What you should do — Word for word, please restate the lines from the beginning of the data through the line in which "AgesBounded; decide +kernel, _, rfl⟩" appears.

Collected data:
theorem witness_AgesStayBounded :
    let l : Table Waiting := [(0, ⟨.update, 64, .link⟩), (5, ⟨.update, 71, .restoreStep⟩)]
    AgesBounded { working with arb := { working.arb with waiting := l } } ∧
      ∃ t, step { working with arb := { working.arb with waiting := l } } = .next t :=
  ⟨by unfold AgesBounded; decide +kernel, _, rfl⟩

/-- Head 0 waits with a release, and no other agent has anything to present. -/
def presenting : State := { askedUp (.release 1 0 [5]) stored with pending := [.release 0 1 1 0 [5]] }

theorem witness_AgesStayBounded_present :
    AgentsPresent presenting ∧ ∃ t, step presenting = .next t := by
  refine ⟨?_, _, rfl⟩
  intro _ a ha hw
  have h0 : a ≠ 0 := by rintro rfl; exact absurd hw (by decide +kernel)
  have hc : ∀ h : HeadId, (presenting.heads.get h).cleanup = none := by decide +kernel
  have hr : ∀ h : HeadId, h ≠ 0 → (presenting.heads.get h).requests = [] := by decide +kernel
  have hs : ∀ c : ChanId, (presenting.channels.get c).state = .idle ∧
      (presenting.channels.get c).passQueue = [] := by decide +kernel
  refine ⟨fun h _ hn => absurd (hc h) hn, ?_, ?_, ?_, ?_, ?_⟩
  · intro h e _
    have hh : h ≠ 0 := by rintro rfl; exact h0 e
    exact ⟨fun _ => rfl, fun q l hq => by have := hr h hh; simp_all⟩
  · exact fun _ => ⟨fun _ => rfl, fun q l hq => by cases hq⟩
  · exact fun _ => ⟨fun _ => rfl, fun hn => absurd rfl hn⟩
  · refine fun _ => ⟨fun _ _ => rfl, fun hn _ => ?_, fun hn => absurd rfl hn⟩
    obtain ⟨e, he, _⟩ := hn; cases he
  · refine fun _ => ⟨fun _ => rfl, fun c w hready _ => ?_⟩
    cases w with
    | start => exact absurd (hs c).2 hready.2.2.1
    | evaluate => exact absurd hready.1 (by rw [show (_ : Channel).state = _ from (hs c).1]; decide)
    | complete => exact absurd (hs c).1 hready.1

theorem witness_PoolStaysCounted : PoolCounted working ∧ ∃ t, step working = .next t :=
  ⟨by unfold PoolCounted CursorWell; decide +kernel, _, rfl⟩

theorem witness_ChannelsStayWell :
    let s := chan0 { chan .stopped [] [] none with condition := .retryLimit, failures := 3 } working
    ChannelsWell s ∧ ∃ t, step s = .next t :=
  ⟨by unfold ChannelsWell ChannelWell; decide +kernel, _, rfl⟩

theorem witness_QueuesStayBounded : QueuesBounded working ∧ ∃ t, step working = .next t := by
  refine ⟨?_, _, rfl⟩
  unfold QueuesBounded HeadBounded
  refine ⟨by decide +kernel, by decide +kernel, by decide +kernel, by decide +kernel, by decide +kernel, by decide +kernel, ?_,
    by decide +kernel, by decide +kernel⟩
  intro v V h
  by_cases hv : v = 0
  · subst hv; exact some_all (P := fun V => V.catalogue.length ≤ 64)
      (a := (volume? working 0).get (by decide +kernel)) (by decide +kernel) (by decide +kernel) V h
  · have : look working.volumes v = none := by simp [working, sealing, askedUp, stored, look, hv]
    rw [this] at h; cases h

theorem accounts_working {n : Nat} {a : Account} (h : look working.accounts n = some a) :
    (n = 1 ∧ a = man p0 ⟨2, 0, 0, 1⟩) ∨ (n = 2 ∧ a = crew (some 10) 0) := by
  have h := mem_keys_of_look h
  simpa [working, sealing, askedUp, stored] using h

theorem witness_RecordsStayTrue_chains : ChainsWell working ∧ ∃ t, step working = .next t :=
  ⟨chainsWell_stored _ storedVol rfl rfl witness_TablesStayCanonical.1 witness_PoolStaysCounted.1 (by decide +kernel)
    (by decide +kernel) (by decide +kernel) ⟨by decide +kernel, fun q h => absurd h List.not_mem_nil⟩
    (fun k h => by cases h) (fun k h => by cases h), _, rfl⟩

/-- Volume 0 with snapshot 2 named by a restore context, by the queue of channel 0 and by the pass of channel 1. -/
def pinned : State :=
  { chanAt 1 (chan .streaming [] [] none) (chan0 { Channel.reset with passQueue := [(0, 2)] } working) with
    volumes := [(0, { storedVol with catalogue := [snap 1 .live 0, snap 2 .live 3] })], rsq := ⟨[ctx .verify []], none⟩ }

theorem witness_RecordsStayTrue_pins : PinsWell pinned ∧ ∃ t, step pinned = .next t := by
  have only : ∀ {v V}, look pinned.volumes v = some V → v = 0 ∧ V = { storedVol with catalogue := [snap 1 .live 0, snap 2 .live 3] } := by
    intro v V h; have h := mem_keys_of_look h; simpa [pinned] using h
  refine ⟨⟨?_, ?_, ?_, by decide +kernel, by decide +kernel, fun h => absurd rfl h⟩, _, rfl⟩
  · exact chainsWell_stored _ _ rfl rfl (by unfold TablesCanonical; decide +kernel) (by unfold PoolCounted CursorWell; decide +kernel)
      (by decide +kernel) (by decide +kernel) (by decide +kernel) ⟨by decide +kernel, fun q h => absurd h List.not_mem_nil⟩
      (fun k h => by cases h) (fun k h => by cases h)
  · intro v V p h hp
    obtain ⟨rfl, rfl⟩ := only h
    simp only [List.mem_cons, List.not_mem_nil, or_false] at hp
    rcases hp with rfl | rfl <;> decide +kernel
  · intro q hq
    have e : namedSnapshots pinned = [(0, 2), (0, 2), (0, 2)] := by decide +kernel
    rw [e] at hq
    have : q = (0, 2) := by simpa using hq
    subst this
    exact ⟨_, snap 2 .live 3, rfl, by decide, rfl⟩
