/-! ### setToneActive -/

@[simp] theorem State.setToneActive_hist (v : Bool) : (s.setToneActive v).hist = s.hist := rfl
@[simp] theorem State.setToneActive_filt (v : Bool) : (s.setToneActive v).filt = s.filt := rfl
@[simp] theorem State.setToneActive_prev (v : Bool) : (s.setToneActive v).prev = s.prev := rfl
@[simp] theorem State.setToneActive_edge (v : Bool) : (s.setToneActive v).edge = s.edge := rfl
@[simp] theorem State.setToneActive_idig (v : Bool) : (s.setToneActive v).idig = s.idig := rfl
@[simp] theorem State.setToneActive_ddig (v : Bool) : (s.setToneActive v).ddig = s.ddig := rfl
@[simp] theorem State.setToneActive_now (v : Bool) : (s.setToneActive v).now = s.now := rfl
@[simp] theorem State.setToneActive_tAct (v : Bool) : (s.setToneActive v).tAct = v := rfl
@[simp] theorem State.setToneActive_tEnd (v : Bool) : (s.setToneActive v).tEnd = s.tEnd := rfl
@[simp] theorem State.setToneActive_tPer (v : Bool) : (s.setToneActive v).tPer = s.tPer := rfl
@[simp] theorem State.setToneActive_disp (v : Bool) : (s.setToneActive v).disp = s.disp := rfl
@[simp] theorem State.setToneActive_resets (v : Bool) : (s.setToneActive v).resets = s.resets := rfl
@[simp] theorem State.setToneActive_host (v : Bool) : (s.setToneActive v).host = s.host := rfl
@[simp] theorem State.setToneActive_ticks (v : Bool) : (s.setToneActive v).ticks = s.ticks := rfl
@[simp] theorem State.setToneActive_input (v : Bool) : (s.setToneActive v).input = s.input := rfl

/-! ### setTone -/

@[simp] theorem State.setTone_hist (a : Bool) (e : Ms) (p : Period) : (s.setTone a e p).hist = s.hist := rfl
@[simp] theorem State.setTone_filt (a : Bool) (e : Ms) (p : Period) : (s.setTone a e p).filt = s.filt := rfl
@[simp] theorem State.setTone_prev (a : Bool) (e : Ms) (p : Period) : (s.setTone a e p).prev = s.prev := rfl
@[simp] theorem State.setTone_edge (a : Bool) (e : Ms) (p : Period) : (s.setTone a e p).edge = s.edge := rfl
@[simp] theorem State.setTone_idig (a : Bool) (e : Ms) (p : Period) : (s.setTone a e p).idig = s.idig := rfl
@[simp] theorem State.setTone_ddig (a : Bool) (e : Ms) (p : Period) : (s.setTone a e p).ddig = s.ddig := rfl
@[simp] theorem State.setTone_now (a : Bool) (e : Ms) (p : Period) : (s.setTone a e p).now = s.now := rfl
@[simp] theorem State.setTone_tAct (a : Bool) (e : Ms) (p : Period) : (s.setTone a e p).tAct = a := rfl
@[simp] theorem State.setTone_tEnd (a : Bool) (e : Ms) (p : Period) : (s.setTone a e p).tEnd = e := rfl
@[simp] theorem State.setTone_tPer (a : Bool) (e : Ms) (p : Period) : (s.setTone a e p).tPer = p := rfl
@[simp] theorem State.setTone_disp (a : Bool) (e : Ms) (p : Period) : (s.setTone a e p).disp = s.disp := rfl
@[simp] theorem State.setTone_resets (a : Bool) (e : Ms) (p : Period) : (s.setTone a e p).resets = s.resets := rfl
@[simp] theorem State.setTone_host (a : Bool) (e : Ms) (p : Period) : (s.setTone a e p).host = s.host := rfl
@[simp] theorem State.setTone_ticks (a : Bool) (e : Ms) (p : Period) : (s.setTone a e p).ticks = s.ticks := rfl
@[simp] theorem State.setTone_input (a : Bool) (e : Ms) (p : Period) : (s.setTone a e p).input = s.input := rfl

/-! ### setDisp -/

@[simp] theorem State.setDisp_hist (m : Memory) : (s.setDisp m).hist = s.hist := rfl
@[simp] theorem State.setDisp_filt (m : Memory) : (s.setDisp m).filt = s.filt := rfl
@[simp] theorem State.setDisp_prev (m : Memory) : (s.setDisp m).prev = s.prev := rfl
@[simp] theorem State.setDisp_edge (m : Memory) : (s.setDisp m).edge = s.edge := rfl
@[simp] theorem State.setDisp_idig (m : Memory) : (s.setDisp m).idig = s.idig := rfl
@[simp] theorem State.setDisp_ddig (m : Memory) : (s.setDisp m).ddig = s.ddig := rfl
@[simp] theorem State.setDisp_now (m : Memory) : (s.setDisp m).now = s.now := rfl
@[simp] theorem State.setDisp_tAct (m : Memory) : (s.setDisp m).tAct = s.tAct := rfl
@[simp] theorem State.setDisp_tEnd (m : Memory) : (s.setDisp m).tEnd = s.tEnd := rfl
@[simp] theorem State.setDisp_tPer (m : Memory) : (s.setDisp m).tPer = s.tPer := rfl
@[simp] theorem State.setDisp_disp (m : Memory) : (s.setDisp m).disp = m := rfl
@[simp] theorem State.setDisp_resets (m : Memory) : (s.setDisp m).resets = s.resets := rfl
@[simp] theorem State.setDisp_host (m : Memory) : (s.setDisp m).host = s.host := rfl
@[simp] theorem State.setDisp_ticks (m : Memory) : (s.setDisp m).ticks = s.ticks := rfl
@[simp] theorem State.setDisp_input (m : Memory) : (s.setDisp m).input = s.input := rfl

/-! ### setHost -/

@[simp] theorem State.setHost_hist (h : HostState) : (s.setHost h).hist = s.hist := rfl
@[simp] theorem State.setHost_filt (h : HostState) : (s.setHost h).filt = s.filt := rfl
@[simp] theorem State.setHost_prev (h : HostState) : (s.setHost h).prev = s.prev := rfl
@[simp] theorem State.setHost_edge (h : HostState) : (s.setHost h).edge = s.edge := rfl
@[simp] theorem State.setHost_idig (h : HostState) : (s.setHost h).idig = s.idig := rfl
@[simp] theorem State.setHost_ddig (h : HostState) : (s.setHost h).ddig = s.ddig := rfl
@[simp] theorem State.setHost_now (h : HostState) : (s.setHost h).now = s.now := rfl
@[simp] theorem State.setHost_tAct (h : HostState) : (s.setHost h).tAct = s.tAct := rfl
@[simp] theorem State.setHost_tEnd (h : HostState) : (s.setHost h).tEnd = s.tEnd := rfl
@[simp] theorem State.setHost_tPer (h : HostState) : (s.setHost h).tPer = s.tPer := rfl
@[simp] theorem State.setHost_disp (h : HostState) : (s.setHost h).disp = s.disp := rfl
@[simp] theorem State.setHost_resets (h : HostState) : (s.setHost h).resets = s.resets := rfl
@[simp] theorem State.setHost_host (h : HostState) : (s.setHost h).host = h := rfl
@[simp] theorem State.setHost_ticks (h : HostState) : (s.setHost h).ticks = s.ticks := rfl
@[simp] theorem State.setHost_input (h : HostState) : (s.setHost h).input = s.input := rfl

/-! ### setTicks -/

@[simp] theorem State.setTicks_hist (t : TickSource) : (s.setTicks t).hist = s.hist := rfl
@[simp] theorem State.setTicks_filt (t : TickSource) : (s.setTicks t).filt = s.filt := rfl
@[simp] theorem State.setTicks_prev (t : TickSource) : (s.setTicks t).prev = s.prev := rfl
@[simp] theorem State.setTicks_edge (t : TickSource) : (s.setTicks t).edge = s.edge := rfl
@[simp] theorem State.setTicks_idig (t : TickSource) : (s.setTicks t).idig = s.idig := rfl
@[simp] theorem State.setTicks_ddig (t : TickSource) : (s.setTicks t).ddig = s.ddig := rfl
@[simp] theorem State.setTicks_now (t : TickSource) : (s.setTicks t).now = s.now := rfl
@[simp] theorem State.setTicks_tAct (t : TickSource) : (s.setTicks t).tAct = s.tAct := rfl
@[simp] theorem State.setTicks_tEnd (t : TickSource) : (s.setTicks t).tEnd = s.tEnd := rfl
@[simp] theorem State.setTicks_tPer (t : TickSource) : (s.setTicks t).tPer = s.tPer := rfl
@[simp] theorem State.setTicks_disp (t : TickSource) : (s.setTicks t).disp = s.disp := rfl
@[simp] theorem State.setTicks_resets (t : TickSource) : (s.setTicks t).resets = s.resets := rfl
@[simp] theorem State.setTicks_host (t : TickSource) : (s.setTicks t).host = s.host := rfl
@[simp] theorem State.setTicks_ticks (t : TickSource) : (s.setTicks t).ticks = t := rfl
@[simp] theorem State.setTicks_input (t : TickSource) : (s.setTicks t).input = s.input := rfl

Solution for this task —
theorem witness_AgesStayBounded :
    let l : Table Waiting := [(0, ⟨.update, 64, .link⟩), (5, ⟨.update, 71, .restoreStep⟩)]
    AgesBounded { working with arb := { working.arb with waiting := l } } ∧
      ∃ t, step { working with arb := { working.arb with waiting := l } } = .next t :=
  ⟨by unfold AgesBounded; decide +kernel, _, rfl⟩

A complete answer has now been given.